= INFORMATION =
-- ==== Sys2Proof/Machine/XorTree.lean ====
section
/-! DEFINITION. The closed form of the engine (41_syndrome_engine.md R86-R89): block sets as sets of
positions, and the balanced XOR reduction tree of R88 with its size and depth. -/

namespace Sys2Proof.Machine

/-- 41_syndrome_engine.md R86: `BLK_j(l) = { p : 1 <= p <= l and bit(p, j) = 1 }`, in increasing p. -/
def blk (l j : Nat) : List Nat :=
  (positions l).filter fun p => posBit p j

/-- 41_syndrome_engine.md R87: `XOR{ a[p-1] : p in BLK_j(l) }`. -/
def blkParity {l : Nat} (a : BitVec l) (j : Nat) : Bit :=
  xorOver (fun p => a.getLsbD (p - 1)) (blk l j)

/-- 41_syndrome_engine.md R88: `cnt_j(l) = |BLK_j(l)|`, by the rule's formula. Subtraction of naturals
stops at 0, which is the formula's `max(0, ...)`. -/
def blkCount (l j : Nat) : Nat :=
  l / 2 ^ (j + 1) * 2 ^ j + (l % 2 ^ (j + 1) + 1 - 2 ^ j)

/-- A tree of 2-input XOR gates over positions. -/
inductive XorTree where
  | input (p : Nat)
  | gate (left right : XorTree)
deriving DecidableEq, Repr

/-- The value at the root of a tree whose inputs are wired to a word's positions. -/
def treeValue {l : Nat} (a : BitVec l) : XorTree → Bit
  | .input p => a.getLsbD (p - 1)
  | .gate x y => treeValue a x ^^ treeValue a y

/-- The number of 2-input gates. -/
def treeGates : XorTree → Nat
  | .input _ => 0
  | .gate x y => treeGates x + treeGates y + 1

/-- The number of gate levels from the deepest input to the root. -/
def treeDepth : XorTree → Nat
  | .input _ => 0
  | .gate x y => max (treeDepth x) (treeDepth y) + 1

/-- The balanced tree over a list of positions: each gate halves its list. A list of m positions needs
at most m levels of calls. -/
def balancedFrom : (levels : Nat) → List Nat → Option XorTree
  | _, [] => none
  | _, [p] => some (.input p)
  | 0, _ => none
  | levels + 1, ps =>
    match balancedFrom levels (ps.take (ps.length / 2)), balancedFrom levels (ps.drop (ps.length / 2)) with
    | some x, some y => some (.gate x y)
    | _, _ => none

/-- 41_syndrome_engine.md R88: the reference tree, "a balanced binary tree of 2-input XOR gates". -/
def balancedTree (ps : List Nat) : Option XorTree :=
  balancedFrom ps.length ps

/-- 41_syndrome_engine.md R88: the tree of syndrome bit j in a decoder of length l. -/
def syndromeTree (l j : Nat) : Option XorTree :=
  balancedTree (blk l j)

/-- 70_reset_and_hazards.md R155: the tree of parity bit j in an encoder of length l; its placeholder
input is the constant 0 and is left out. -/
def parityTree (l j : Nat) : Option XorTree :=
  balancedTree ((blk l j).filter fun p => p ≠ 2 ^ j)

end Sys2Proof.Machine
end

= WHAT TO PRODUCE =
Lines containing the word "formula" must all be returned from the material above.

= THE ANSWER =
/-- 41_syndrome_engine.md R88: `cnt_j(l) = |BLK_j(l)|`, by the rule's formula. Subtraction of naturals
stops at 0, which is the formula's `max(0, ...)`. -/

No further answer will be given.